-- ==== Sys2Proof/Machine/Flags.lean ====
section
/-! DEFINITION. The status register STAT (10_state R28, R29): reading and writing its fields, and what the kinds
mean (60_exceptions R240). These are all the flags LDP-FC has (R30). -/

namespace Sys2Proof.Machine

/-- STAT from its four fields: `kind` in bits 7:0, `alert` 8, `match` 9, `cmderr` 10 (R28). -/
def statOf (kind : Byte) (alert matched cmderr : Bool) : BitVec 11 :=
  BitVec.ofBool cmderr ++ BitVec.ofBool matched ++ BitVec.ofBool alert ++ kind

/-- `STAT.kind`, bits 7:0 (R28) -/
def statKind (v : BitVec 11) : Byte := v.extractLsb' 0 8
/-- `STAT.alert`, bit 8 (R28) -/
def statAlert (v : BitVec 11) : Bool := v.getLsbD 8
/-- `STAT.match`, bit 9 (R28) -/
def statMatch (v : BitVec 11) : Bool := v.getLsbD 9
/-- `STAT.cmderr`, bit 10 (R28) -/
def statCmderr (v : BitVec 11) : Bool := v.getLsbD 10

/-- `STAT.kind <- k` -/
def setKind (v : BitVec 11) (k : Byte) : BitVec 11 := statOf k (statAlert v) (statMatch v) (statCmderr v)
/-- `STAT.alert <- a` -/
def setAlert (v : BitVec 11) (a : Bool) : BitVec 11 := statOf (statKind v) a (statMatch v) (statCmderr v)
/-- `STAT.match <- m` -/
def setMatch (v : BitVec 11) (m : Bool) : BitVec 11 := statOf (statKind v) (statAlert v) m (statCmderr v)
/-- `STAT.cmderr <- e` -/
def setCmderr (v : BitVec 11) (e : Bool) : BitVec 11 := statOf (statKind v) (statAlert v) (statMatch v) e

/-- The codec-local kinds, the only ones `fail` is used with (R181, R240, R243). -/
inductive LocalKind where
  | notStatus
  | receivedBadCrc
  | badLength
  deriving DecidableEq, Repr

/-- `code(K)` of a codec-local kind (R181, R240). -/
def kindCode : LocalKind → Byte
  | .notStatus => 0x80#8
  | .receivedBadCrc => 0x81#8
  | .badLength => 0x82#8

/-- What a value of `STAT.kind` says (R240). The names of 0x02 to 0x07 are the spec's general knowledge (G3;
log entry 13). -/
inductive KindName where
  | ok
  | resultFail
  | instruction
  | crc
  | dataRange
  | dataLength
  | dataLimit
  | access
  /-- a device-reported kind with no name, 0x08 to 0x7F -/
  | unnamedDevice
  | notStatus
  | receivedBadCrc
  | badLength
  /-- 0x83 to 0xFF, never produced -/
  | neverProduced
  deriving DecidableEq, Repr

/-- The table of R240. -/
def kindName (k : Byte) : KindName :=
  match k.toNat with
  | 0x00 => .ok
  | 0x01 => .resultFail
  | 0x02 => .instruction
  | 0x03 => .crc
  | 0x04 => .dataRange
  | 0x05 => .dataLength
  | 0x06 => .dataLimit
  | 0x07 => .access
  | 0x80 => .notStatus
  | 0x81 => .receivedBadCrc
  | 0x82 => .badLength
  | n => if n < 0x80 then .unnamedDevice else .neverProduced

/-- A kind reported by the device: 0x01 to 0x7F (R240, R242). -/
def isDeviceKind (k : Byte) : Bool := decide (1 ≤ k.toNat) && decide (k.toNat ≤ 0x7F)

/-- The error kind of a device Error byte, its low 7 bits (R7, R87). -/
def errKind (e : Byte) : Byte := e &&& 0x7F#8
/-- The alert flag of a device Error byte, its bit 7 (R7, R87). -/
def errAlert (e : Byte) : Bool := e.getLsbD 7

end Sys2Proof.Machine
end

--

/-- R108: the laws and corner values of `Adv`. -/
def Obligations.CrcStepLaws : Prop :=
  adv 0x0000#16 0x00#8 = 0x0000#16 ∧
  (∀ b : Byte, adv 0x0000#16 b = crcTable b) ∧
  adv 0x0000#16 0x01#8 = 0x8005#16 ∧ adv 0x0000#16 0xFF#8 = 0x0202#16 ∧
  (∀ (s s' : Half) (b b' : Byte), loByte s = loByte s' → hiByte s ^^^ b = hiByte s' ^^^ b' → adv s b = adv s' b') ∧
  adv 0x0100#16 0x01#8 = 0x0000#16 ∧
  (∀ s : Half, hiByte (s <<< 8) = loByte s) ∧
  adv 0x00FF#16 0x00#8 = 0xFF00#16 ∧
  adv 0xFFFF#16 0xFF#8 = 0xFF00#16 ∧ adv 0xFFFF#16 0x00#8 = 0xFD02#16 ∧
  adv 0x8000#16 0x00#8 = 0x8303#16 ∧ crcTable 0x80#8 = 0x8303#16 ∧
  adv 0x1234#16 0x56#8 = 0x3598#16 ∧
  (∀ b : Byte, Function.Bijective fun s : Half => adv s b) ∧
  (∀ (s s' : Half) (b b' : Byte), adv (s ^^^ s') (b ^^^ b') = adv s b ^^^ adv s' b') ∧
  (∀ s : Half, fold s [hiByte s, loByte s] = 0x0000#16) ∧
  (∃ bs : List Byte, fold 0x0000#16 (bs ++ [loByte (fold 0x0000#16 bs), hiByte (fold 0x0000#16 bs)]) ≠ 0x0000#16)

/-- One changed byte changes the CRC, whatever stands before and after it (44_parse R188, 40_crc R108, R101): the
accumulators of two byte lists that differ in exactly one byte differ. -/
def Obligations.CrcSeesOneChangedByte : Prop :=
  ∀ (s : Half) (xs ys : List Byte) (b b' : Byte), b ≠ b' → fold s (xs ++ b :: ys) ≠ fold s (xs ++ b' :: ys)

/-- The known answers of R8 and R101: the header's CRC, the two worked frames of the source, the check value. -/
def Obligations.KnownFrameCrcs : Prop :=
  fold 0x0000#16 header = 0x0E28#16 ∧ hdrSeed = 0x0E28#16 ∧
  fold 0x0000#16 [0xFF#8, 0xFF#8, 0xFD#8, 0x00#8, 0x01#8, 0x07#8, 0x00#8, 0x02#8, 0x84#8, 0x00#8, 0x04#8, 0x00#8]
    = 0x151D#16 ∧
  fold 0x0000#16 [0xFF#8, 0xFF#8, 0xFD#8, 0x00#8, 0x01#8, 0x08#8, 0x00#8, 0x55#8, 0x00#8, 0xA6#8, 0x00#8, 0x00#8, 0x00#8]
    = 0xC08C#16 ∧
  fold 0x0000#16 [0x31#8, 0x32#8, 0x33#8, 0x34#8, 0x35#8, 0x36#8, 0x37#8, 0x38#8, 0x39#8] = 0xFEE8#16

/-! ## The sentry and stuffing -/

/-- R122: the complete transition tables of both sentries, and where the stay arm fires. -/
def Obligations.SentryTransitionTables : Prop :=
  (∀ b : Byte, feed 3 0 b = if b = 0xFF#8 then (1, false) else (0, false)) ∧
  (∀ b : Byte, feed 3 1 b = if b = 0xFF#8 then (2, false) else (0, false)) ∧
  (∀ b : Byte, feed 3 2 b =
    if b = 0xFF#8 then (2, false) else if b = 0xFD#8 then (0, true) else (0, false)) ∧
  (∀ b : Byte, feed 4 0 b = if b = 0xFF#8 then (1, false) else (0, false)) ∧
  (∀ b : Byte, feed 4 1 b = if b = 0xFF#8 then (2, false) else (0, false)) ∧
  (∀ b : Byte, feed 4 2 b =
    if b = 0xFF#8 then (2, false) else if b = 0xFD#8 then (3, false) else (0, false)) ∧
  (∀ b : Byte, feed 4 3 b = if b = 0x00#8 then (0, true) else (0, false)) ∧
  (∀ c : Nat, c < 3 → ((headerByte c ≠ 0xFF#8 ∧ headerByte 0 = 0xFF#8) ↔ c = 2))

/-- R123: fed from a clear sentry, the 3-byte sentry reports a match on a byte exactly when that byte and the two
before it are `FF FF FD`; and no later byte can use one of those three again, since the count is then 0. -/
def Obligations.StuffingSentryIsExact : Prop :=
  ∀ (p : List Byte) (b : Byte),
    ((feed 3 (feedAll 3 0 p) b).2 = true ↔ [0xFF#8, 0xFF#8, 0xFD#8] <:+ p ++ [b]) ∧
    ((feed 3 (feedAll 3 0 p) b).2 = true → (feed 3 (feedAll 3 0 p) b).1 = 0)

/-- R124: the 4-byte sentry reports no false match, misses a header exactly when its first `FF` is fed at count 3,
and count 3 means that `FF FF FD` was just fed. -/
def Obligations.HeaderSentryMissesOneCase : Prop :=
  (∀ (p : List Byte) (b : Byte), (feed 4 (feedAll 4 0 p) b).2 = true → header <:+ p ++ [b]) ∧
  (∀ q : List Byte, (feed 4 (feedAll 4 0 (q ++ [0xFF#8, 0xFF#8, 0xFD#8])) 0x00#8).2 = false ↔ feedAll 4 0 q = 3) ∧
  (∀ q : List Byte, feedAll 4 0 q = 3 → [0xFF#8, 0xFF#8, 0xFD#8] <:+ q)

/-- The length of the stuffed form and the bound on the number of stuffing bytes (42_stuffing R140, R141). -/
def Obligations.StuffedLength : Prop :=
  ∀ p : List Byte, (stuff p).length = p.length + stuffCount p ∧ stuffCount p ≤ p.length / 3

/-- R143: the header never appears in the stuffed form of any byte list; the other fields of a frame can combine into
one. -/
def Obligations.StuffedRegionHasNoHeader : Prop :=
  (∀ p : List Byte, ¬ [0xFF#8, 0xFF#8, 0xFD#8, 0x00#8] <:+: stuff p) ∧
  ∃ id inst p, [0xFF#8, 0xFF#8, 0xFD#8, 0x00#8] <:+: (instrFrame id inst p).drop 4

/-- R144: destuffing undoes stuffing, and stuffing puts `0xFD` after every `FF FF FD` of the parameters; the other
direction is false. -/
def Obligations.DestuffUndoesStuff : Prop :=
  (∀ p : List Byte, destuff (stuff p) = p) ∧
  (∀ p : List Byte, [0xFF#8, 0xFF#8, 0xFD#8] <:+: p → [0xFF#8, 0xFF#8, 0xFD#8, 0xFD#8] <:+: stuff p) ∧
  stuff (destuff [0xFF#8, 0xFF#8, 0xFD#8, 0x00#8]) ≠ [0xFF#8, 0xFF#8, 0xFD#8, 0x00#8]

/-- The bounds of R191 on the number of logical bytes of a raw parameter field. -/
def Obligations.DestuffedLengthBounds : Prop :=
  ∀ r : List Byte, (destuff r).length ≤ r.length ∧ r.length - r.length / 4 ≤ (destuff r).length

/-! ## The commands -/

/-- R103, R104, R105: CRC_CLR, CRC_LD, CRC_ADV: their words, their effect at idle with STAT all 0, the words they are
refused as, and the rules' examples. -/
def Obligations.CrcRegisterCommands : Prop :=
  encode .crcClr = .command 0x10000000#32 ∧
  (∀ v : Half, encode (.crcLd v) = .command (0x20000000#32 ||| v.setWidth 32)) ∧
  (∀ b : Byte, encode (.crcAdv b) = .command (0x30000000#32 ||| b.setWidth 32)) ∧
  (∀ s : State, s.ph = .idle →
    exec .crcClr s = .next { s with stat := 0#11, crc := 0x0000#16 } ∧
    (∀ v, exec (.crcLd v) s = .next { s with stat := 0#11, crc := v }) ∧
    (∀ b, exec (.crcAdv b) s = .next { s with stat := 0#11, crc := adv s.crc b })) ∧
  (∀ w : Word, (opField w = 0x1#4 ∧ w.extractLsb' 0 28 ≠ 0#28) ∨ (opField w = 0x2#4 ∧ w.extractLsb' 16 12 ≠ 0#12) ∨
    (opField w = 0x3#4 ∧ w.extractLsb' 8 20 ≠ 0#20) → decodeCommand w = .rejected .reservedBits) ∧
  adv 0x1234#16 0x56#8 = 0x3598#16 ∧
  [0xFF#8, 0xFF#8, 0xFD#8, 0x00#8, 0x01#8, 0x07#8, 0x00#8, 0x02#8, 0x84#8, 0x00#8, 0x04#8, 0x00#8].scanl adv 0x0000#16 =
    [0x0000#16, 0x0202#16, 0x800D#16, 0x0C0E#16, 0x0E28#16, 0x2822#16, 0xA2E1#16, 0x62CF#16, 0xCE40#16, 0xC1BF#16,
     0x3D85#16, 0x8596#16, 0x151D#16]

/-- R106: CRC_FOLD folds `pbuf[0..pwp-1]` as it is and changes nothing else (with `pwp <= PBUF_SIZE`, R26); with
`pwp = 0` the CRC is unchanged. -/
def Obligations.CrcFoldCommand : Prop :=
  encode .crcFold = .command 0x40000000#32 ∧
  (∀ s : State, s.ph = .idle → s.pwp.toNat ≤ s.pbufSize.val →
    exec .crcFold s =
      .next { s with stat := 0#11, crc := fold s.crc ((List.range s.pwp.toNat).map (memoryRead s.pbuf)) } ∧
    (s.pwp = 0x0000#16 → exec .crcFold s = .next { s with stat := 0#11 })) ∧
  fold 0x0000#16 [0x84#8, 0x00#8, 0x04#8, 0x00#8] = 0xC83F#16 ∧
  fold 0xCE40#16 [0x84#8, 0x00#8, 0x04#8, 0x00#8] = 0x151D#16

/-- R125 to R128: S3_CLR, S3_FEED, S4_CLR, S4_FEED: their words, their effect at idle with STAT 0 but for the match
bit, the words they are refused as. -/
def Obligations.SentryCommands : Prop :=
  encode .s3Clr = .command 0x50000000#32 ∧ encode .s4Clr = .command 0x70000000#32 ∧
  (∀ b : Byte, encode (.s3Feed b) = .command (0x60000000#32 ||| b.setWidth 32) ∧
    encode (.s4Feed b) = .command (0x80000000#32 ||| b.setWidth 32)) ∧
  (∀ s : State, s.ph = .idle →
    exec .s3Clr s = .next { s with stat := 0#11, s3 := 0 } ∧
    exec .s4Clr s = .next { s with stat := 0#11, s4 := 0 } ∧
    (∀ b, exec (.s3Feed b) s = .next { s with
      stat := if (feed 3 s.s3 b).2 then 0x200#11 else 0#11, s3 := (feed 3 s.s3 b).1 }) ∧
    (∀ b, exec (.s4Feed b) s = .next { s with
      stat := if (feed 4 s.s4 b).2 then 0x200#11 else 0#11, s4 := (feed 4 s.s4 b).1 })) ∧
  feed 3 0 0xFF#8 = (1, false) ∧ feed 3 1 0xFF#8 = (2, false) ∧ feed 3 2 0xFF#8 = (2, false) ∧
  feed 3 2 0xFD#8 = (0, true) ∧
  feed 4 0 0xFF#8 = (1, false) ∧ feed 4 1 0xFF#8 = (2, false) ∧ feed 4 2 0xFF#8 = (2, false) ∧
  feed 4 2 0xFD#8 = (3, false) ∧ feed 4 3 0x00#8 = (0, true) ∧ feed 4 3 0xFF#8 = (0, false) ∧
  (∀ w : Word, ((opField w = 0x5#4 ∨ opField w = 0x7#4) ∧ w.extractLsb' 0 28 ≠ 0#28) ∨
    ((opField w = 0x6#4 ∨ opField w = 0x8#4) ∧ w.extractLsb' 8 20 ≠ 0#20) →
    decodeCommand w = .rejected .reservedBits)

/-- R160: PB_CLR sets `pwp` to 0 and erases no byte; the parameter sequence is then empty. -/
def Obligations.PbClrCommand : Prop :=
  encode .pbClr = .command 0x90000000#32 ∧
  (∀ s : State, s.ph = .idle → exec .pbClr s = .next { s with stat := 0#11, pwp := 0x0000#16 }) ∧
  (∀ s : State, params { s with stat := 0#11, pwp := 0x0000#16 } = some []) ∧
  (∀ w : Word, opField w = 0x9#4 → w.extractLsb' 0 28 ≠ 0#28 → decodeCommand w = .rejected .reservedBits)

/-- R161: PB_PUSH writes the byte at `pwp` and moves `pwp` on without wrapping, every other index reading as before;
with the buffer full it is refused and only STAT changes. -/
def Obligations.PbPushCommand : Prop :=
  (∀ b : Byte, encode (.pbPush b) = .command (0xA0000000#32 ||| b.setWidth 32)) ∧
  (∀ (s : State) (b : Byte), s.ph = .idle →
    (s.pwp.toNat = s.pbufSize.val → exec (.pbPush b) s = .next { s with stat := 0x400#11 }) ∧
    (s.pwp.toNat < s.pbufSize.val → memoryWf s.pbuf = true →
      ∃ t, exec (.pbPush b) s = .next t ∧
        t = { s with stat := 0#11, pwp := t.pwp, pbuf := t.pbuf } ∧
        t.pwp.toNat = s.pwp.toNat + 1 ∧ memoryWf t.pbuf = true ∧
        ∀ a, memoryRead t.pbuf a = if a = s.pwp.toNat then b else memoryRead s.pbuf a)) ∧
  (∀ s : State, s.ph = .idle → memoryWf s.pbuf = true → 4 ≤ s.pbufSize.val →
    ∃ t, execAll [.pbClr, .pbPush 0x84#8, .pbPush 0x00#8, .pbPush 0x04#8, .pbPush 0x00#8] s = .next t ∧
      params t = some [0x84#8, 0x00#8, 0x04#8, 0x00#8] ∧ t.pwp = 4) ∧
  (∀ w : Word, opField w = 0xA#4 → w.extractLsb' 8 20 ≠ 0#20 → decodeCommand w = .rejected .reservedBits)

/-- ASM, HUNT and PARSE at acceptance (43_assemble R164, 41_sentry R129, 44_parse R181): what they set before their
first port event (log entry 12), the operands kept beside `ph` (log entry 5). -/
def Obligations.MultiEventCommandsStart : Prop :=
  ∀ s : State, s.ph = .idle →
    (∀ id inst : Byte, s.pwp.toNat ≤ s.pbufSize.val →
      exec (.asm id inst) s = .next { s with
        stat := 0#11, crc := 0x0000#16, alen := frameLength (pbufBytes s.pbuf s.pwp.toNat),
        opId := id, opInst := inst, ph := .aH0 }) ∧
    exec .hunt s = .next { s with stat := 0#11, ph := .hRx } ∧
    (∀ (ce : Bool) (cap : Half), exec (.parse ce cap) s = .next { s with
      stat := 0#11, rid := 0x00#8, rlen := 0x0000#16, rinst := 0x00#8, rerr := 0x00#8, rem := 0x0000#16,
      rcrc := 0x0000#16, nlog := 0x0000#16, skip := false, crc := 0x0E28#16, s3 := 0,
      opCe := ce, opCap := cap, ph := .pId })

* **TASK DETAILS**: Would you please copy exactly the part of the entries above that begins at the line containing "def Obligations.CrcFoldCommand : Prop" and ends at the line containing "(∀ b : Byte, encode (.s3Feed", both lines included?

* **EXERCISE ANSWER**:
def Obligations.CrcFoldCommand : Prop :=
  encode .crcFold = .command 0x40000000#32 ∧
  (∀ s : State, s.ph = .idle → s.pwp.toNat ≤ s.pbufSize.val →
    exec .crcFold s =
      .next { s with stat := 0#11, crc := fold s.crc ((List.range s.pwp.toNat).map (memoryRead s.pbuf)) } ∧
    (s.pwp = 0x0000#16 → exec .crcFold s = .next { s with stat := 0#11 })) ∧
  fold 0x0000#16 [0x84#8, 0x00#8, 0x04#8, 0x00#8] = 0xC83F#16 ∧
  fold 0xCE40#16 [0x84#8, 0x00#8, 0x04#8, 0x00#8] = 0x151D#16

/-- R125 to R128: S3_CLR, S3_FEED, S4_CLR, S4_FEED: their words, their effect at idle with STAT 0 but for the match
bit, the words they are refused as. -/
def Obligations.SentryCommands : Prop :=
  encode .s3Clr = .command 0x50000000#32 ∧ encode .s4Clr = .command 0x70000000#32 ∧
  (∀ b : Byte, encode (.s3Feed b) = .command (0x60000000#32 ||| b.setWidth 32) ∧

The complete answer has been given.